3. The generator as in claim 1, wherein the deuterium-containing fuel material comprises D.sub.2O.

4. The generator as in claim 1, wherein the deuterium-containing fuel material comprises D.sub.2.

5. The generator as in claim 1, wherein the deuterium-containing fuel material is in solid powder form.

6. The generator as in claim 1, wherein the deuterium-containing fuel material is in pellet or chip form.

7. The generator as in claim 1, wherein the deuterium-containing fuel material is in frozen form.

8. The generator as in claim 1, wherein the deuterium-containing fuel material is in liquid droplet form.

9. The generator as in claim 1, wherein the deuterium-containing fuel material also contains up to 20% by weight of added particles of fine sand or dust.

10. The generator as in claim 1, wherein the reaction volume is a cylinder with an opening at one end to receive the cosmic rays and muons.

11. The generator as in claim 10, wherein the turbines are arranged radially around the circumference of the cylinder reaction volume.

12. The generator as in claim 10, wherein turbines are stacked vertically in multiple layers along a length of the cylinder reaction volume.

13. The generator as in claim 1, wherein one or more fans are provided in the reaction volume to maintain the dispersed fuel material in suspension within the reaction volume.

Description

BRIEF DESCRIPTION OF THE DRAWINGS

[0012] FIG. 1 is a schematic side view of a micro-fusion-driven turbine generator apparatus supplying electricity to planetary or lunar habitats.

[0013] FIG. 2 is a schematic plan view of a micro-fusion-driven turbine generator apparatus in accord with the present invention, shown operating on the surface of a moon or planet other than Earth.

[0014] FIG. 3 is a top plan view of the reaction volume of the turbine generator apparatus of FIG. 2 showing an arrangement of turbines and generators circumferentially around a reaction volume.

[0015] FIG. 4 is a side plan view of the reaction volume of a turbine generator apparatus as in FIG. 2, but with turbines and generators in a vertically stacked arrangement along a length of the reaction volume.

[0016] FIG. 5 is a graph of cosmic ray flux at the Earth surface versus cosmic ray energy, after very significant cosmic ray absorption by Earth's atmosphere has occurred.

DETAILED DESCRIPTION

[0017] FIG. 1 shows a turbine electric generator apparatus 11 located outside of an arrangement of habitats 22 and 25 on a planetary or lunar surface, where generators are powered by reaction of ambient cosmic rays and muons with a dispersed cloud of micro-fusion fuel within a reaction volume of the apparatus 11. Electrical power lines 18 lead from the generator apparatus 11 to the various habitats.
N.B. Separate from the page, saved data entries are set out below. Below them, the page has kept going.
/-- R69, R182: a word is illegal exactly on the three grounds; an illegal word is answered ILLEGAL with result 0, whatever
beats come with it, and nothing else changes. -/
def Obligations.IllegalWordChangesNothing : Prop :=
  ∀ (t : Transaction),
    let illegal : Prop :=
      t.word.extractLsb' 10 22 ≠ 0#22 ∨
      t.word.extractLsb' 0 8 ∉ [0x01#8, 0x02#8, 0x03#8, 0x10#8, 0x20#8, 0x30#8, 0x31#8] ∨
      (t.word.extractLsb' 8 2 ≠ 0#2 ∧ t.word.extractLsb' 0 8 ≠ 0x30#8)
    (illegal ↔ ∃ why, decodeWord t.word = .error why) ∧
    ∀ (s : State) (rest : List Input), illegal → s.activity = .idle → s.inputs = .command t :: rest →
      step s = .next { s with inputs := rest, responses := { code := .illegal, result := 0#64 } :: s.responses }

/-- R65, R70, I7: a legal word makes a command exactly when its beat count is K(OP); otherwise the step refuses. The refusal
is the one R70 asks of a model (log 10). -/
def Obligations.WrongBeatCountIsRefused : Prop :=
  ∀ (t : Transaction) (c : Command), decodeWord t.word = .ok c →
    ((∃ i, decode t = .ok i) ↔ t.beats.length = c.beatCount) ∧
    ∀ (s : State) (rest : List Input), s.activity = .idle → s.inputs = .command t :: rest →
      t.beats.length ≠ c.beatCount → step s = .refused .beatCount

/-- R61, R65 to R68: decoding an encoded well-formed command gives it back, with every operand. -/
def Obligations.DecodeOfEncode : Prop :=
  ∀ i : Instr, i.wf = true → decode (encode i) = .ok i

/-- R61, R65 to R68: whatever decodes is well formed, and only its own encoding decodes to it. -/
def Obligations.EncodeOfDecode : Prop :=
  ∀ (t : Transaction) (i : Instr), decode t = .ok i → i.wf = true ∧ encode i = t

/-! ### Seeding -/

/-- R102, R103, R105, R106: SEED, in closed form; everything not named stays. -/
def Obligations.SeedSetsBothLanes : Prop :=
  ∀ (seed1 seed2 seq1 seq2 : Word) (s : State),
    encode (.seed seed1 seed2 seq1 seq2) = { word := 0x00000001#32, beats := [seed1, seed2, seq1, seq2] } ∧
    exec (.seed seed1 seed2 seq1 seq2) s = .next
      { s with
        laneA := seededLane seed1 seq1
        laneB := seededLane seed2 (laneBSeq seq1 seq2)
        seeded := true
        activity := .idle
        responses := { code := .ok, result := 0#64 } :: s.responses }

/-- R101: bits 62..0 of the sequence id are bits 63..1 of the increment, and bit 63 has no effect at all. -/
def Obligations.SequenceBit63IsDiscarded : Prop :=
  ∀ (initState initSeq initSeq' : Word) (l : Lane),
    (laneSeed initState initSeq l).inc = initSeq.extractLsb' 0 63 ++ 1#1 ∧
    (initSeq.extractLsb' 0 63 = initSeq'.extractLsb' 0 63 →
      laneSeed initState initSeq l = laneSeed initState initSeq' l)

/-- R104: GenSeed always leaves INC_A and INC_B different, and so do the commands that complete through it. -/
def Obligations.SeedingMakesIncrementsDistinct : Prop :=
  (∀ (w : SeedWords) (s : State), (genSeed w s).x .incA ≠ (genSeed w s).x .incB) ∧
  (∀ (i : Instr) (s t : State), ((∃ a b c d, i = .seed a b c d) ∨ (∃ block, i = .seedBytes block)) →
    exec i s = .next t → t.x .incA ≠ t.x .incB) ∧
  (∀ (s t : State) (r : Word), exec .seedDraw s = .next t →
    t.responses = { code := .ok, result := r } :: s.responses → t.x .incA ≠ t.x .incB)

/-- R42, R107: SEED_BYTES of a 32-byte block is SEED of the block's four little-endian words, in buffer order. -/
def Obligations.SeedBytesReadsLittleEndianWords : Prop :=
  ∀ (block : List Byte) (s : State), block.length = 32 →
    let w : Nat → Word := fun k =>
      BitVec.ofNat 64 (((block.drop (8 * k)).take 8).foldr (fun b acc => acc * 256 + b.toNat) 0)
    encode (.seedBytes block) = { word := 0x00000002#32, beats := [w 0, w 1, w 2, w 3] } ∧
    ∃ t, exec (.seedBytes block) s = .next t ∧ exec (.seed (w 0) (w 1) (w 2) (w 3)) s = .next t

/-- R108: SEED_BYTES of the little-endian bytes of a, b, c, d leaves what SEED a, b, c, d leaves. -/
def Obligations.SeedBytesAgreesWithSeed : Prop :=
  ∀ (a b c d : Word) (s : State),
    let bytes : Word → List Byte := fun v => (List.range 8).map fun j => BitVec.ofNat 8 (v.toNat / 256 ^ j)
    exec (.seedBytes (bytes a ++ bytes b ++ bytes c ++ bytes d)) s = exec (.seed a b c d) s

/-- R45, R70: a block of another length is not a command the core accepts. The refusal's name is the model's (log 10). -/
def Obligations.WrongBlockLengthIsRefused : Prop :=
  ∀ (block : List Byte) (s : State), block.length ≠ 32 → exec (.seedBytes block) s = .refused .blockLength

/-- R109: with four words answering its four requests, SEED_DRAW seeds the core with them in the order they arrive, and makes
exactly four requests. That answers carry request numbers and that one step takes them all is the model's choice (logs 5, 8).
-/
def Obligations.SeedDrawUsesFourWords : Prop :=
  ∀ (a b c d : Word) (s : State) (rest : List Input),
    WordsArrive (s.requests + 1) s.inputs [a, b, c, d] rest →
    exec .seedDraw s = .next
      { s with
        laneA := seededLane a c
        laneB := seededLane b (laneBSeq c d)
        seeded := true
        activity := .idle
        entropyBuf := []
        inputs := rest
        responses := { code := .ok, result := 0#64 } :: s.responses
        requests := s.requests + 4 }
Some habitats might be underground, as in habitat 22, which might be accessible via a stairwell 23. Electrical power lines 18 could feed electricity to the habitat 22 via conduits along the same access column that supports the stairwell. Other habitats might be above ground, as in habitat 25, powered by electricity supplied via external power lines 18. In accord with the invention, the generator apparatus 11 has turbines driven by fast helium nuclei micro-fusion products generated from dispersed lithium-6 deuteride or other deuterium-containing micro-fusion target material exposed to the cosmic rays and muons.

[0018] With reference to FIG. 2, micro-fusion-driven turbine generators, when in the presence of sufficient ambient flux of cosmic rays and muons, provides electricity to one or more planetary, lunar, or orbital habitats. Specifically, in a generator assembly 11 includes a source 10 of deuterium-containing micro-fusion particle fuel material 12. This material could be blown 13 through a flue 14, e.g. by means of a fan at the source 10 or by other means, depending on the form that the fuel material takes, and dispersed from the flue 14 into a reaction volume 15. The micro-fusion target fuel material 13 is dispersed in proximity to turbines 16 arranged around the reaction volume 15, and then exposed to ambient cosmic rays 19 and muons that enters the volume 15 and interacts with the dispersed fuel material 13 to cause nuclear micro-fusion events. A wind of micro-fusion products made up of energetic helium (alpha products) impinge upon and direct kinetic energy to the turbine blades 16 to turn the turbines and drive the associated generators 17 to produce electricity which can then be supplied via electric cables 18 to the habitats and other equipment. A set of one or more fans 20 in the reaction volume 15 may help keep the fuel material in suspension near the turbines 16.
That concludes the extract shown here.